Die Geister der Vergangenheit

Die Vergangenheit hinter sich lassen und in die Zukunft blicken – das sagt sich so leicht, doch nicht jeder schafft es, loszulassen und zu vergessen. Besonders dann nicht, wenn man solch ein traumatisches Erlebnis hatte wie Elisabetta Shapiro, Ich-Erzählerin des Romans „Das Marillenmädchen“ von Beate Teresa Hanika.
Jedes Mal, wenn Elisabetta nach mütterlicher Tradition aus den Früchten ihres Marillenbaumes Marmelade kocht und den Duft einatmet, kommen die Erinnerungen an ihre jüdische Familie hoch. Sie war gerade einmal neun Jahre alt, als ihre Eltern und ihre beiden älteren Schwestern Rahel und Judith 1944 ins KZ deportiert wurden, und kehrte als einzige Überlebende ins Familienhaus zurück.
Dass eines Tages die junge deutsche Balletttänzerin Pola zur Untermiete in ihr Haus einzieht, macht die Sache nicht leichter. Elisabetta führt ständig Zwiegespräche mit ihren verstorbenen Schwestern und durchlebt in ihren Gedanken die Vergangenheit ein zweites Mal. Die Autorin wechselt dabei nicht nur die Zeitebenen, sondern auch die Erzählperspektive. So erfahren wir parallel Polas enge Freundschaft zu einem Mädchen, das ebenfalls Rahel heißt, und dass eine Verbindung zu Elisabettas Leben besteht.
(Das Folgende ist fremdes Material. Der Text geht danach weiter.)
theorem arm_sraImm (sl : Lane) {w : BitVec 32} (hop : opcodeOf w = 0x27) : decodeShared sl w = accept (true) (.sraImm sl (guardOf w) (fld w 14 6) (fld w 8 6) (fld w 0 8)) := by
  unfold decodeShared
  simp only [hop]

theorem sraImm (sl : Lane) (g : Guard) (d : BitVec 6) (a : BitVec 6) (i : BitVec 8) : Statement (.sraImm sl g d a i) := by
  intro W hW
  obtain rfl : slotWord g 0x27 (place [(d.toNat, 14), (a.toNat, 8), (i.toNat, 0)]) = W := Option.some.inj hW
  have ho : 0x27 < 2 ^ 7 := Nat.le_of_ble_eq_true rfl
  have hf : place [(d.toNat, 14), (a.toNat, 8), (i.toNat, 0)] < 2 ^ 20 := place_cons_lt d.isLt (place_cons_lt a.isLt (place_cons_lt i.isLt (place_nil_lt 0) (Nat.le_of_ble_eq_true rfl)) (Nat.le_of_ble_eq_true rfl)) (Nat.le_of_ble_eq_true rfl)
  have hop := opcodeOf_slotWord (g := g) ho hf
  refine ⟨congrArg some (guardOf_slotWord ho hf).symm, _, rfl, decodeSlot_eq ?_⟩
  exact decodeRaw_shared hop (by decide) (by decide) (i := fun l => .sraImm l g d a i) (fun l => (arm_sraImm l hop).trans (accept_eq rfl (by rw [guardOf_slotWord ho hf, fld_slotWord ho hf 14 6 (Nat.le_of_ble_eq_true rfl) d (place_hit d.isLt (place_cons_lt a.isLt (place_cons_lt i.isLt (place_nil_lt 0) (Nat.le_of_ble_eq_true rfl)) (Nat.le_of_ble_eq_true rfl))), fld_slotWord ho hf 8 6 (Nat.le_of_ble_eq_true rfl) a (place_skip (Nat.le_of_ble_eq_true rfl) (place_hit a.isLt (place_cons_lt i.isLt (place_nil_lt 0) (Nat.le_of_ble_eq_true rfl)))), fld_slotWord ho hf 0 8 (Nat.le_of_ble_eq_true rfl) i (place_skip (Nat.le_of_ble_eq_true rfl) (place_skip (Nat.le_of_ble_eq_true rfl) (place_hit i.isLt (place_nil_lt 0))))]))) sl

theorem arm_rolImm (sl : Lane) {w : BitVec 32} (hop : opcodeOf w = 0x28) : decodeShared sl w = accept (true) (.rolImm sl (guardOf w) (fld w 14 6) (fld w 8 6) (fld w 0 8)) := by
  unfold decodeShared
  simp only [hop]

theorem rolImm (sl : Lane) (g : Guard) (d : BitVec 6) (a : BitVec 6) (i : BitVec 8) : Statement (.rolImm sl g d a i) := by
  intro W hW
  obtain rfl : slotWord g 0x28 (place [(d.toNat, 14), (a.toNat, 8), (i.toNat, 0)]) = W := Option.some.inj hW
  have ho : 0x28 < 2 ^ 7 := Nat.le_of_ble_eq_true rfl
  have hf : place [(d.toNat, 14), (a.toNat, 8), (i.toNat, 0)] < 2 ^ 20 := place_cons_lt d.isLt (place_cons_lt a.isLt (place_cons_lt i.isLt (place_nil_lt 0) (Nat.le_of_ble_eq_true rfl)) (Nat.le_of_ble_eq_true rfl)) (Nat.le_of_ble_eq_true rfl)
  have hop := opcodeOf_slotWord (g := g) ho hf
  refine ⟨congrArg some (guardOf_slotWord ho hf).symm, _, rfl, decodeSlot_eq ?_⟩
  exact decodeRaw_shared hop (by decide) (by decide) (i := fun l => .rolImm l g d a i) (fun l => (arm_rolImm l hop).trans (accept_eq rfl (by rw [guardOf_slotWord ho hf, fld_slotWord ho hf 14 6 (Nat.le_of_ble_eq_true rfl) d (place_hit d.isLt (place_cons_lt a.isLt (place_cons_lt i.isLt (place_nil_lt 0) (Nat.le_of_ble_eq_true rfl)) (Nat.le_of_ble_eq_true rfl))), fld_slotWord ho hf 8 6 (Nat.le_of_ble_eq_true rfl) a (place_skip (Nat.le_of_ble_eq_true rfl) (place_hit a.isLt (place_cons_lt i.isLt (place_nil_lt 0) (Nat.le_of_ble_eq_true rfl)))), fld_slotWord ho hf 0 8 (Nat.le_of_ble_eq_true rfl) i (place_skip (Nat.le_of_ble_eq_true rfl) (place_skip (Nat.le_of_ble_eq_true rfl) (place_hit i.isLt (place_nil_lt 0))))]))) sl

theorem arm_movi (sl : Lane) {w : BitVec 32} (hop : opcodeOf w = 0x2C) : decodeShared sl w = accept (true) (.movi sl (guardOf w) (fld w 14 6) (fld w 0 14)) := by
  unfold decodeShared
  simp only [hop]

theorem movi (sl : Lane) (g : Guard) (d : BitVec 6) (i : BitVec 14) : Statement (.movi sl g d i) := by
  intro W hW
  obtain rfl : slotWord g 0x2C (place [(d.toNat, 14), (i.toNat, 0)]) = W := Option.some.inj hW
  have ho : 0x2C < 2 ^ 7 := Nat.le_of_ble_eq_true rfl
  have hf : place [(d.toNat, 14), (i.toNat, 0)] < 2 ^ 20 := place_cons_lt d.isLt (place_cons_lt i.isLt (place_nil_lt 0) (Nat.le_of_ble_eq_true rfl)) (Nat.le_of_ble_eq_true rfl)
  have hop := opcodeOf_slotWord (g := g) ho hf
  refine ⟨congrArg some (guardOf_slotWord ho hf).symm, _, rfl, decodeSlot_eq ?_⟩
  exact decodeRaw_shared hop (by decide) (by decide) (i := fun l => .movi l g d i) (fun l => (arm_movi l hop).trans (accept_eq rfl (by rw [guardOf_slotWord ho hf, fld_slotWord ho hf 14 6 (Nat.le_of_ble_eq_true rfl) d (place_hit d.isLt (place_cons_lt i.isLt (place_nil_lt 0) (Nat.le_of_ble_eq_true rfl))), fld_slotWord ho hf 0 14 (Nat.le_of_ble_eq_true rfl) i (place_skip (Nat.le_of_ble_eq_true rfl) (place_hit i.isLt (place_nil_lt 0)))]))) sl

theorem arm_movk (sl : Lane) {w : BitVec 32} (hop : opcodeOf w = 0x2D) : decodeShared sl w = accept (true) (.movk sl (guardOf w) (fld w 14 6) (fld w 0 14)) := by
  unfold decodeShared
  simp only [hop]

theorem movk (sl : Lane) (g : Guard) (d : BitVec 6) (i : BitVec 14) : Statement (.movk sl g d i) := by
  intro W hW
  obtain rfl : slotWord g 0x2D (place [(d.toNat, 14), (i.toNat, 0)]) = W := Option.some.inj hW
  have ho : 0x2D < 2 ^ 7 := Nat.le_of_ble_eq_true rfl
  have hf : place [(d.toNat, 14), (i.toNat, 0)] < 2 ^ 20 := place_cons_lt d.isLt (place_cons_lt i.isLt (place_nil_lt 0) (Nat.le_of_ble_eq_true rfl)) (Nat.le_of_ble_eq_true rfl)
  have hop := opcodeOf_slotWord (g := g) ho hf
  refine ⟨congrArg some (guardOf_slotWord ho hf).symm, _, rfl, decodeSlot_eq ?_⟩
  exact decodeRaw_shared hop (by decide) (by decide) (i := fun l => .movk l g d i) (fun l => (arm_movk l hop).trans (accept_eq rfl (by rw [guardOf_slotWord ho hf, fld_slotWord ho hf 14 6 (Nat.le_of_ble_eq_true rfl) d (place_hit d.isLt (place_cons_lt i.isLt (place_nil_lt 0) (Nat.le_of_ble_eq_true rfl))), fld_slotWord ho hf 0 14 (Nat.le_of_ble_eq_true rfl) i (place_skip (Nat.le_of_ble_eq_true rfl) (place_hit i.isLt (place_nil_lt 0)))]))) sl

theorem arm_cmpEq (sl : Lane) {w : BitVec 32} (hop : opcodeOf w = 0x30) : decodeShared sl w = accept (true) (.cmpEq sl (guardOf w) (fld w 16 4) (fld w 12 4) (fld w 6 6) (fld w 0 6)) := by
  unfold decodeShared
  simp only [hop]

theorem cmpEq (sl : Lane) (g : Guard) (p : BitVec 4) (q : BitVec 4) (a : BitVec 6) (b : BitVec 6) : Statement (.cmpEq sl g p q a b) := by
  intro W hW
  obtain rfl : slotWord g 0x30 (place [(p.toNat, 16), (q.toNat, 12), (a.toNat, 6), (b.toNat, 0)]) = W := Option.some.inj hW
  have ho : 0x30 < 2 ^ 7 := Nat.le_of_ble_eq_true rfl
  have hf : place [(p.toNat, 16), (q.toNat, 12), (a.toNat, 6), (b.toNat, 0)] < 2 ^ 20 := place_cons_lt p.isLt (place_cons_lt q.isLt (place_cons_lt a.isLt (place_cons_lt b.isLt (place_nil_lt 0) (Nat.le_of_ble_eq_true rfl)) (Nat.le_of_ble_eq_true rfl)) (Nat.le_of_ble_eq_true rfl)) (Nat.le_of_ble_eq_true rfl)
  have hop := opcodeOf_slotWord (g := g) ho hf
  refine ⟨congrArg some (guardOf_slotWord ho hf).symm, _, rfl, decodeSlot_eq ?_⟩
  exact decodeRaw_shared hop (by decide) (by decide) (i := fun l => .cmpEq l g p q a b) (fun l => (arm_cmpEq l hop).trans (accept_eq rfl (by rw [guardOf_slotWord ho hf, fld_slotWord ho hf 16 4 (Nat.le_of_ble_eq_true rfl) p (place_hit p.isLt (place_cons_lt q.isLt (place_cons_lt a.isLt (place_cons_lt b.isLt (place_nil_lt 0) (Nat.le_of_ble_eq_true rfl)) (Nat.le_of_ble_eq_true rfl)) (Nat.le_of_ble_eq_true rfl))), fld_slotWord ho hf 12 4 (Nat.le_of_ble_eq_true rfl) q (place_skip (Nat.le_of_ble_eq_true rfl) (place_hit q.isLt (place_cons_lt a.isLt (place_cons_lt b.isLt (place_nil_lt 0) (Nat.le_of_ble_eq_true rfl)) (Nat.le_of_ble_eq_true rfl)))), fld_slotWord ho hf 6 6 (Nat.le_of_ble_eq_true rfl) a (place_skip (Nat.le_of_ble_eq_true rfl) (place_skip (Nat.le_of_ble_eq_true rfl) (place_hit a.isLt (place_cons_lt b.isLt (place_nil_lt 0) (Nat.le_of_ble_eq_true rfl))))), fld_slotWord ho hf 0 6 (Nat.le_of_ble_eq_true rfl) b (place_skip (Nat.le_of_ble_eq_true rfl) (place_skip (Nat.le_of_ble_eq_true rfl) (place_skip (Nat.le_of_ble_eq_true rfl) (place_hit b.isLt (place_nil_lt 0)))))]))) sl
Beate Teresa Hanika schreibt bildgewaltig, intensiv und poetisch. Manche Szenen sind so beklemmend, das sie noch eine ganze Weile nachwirken. Allerdings hatte ich immer wieder Schwierigkeiten, der Handlung zu folgen. Sowohl die Zeitebenen als auch die gleichnamigen Frauen lassen sich schwer auseinanderhalten und sorgen für Verwirrung.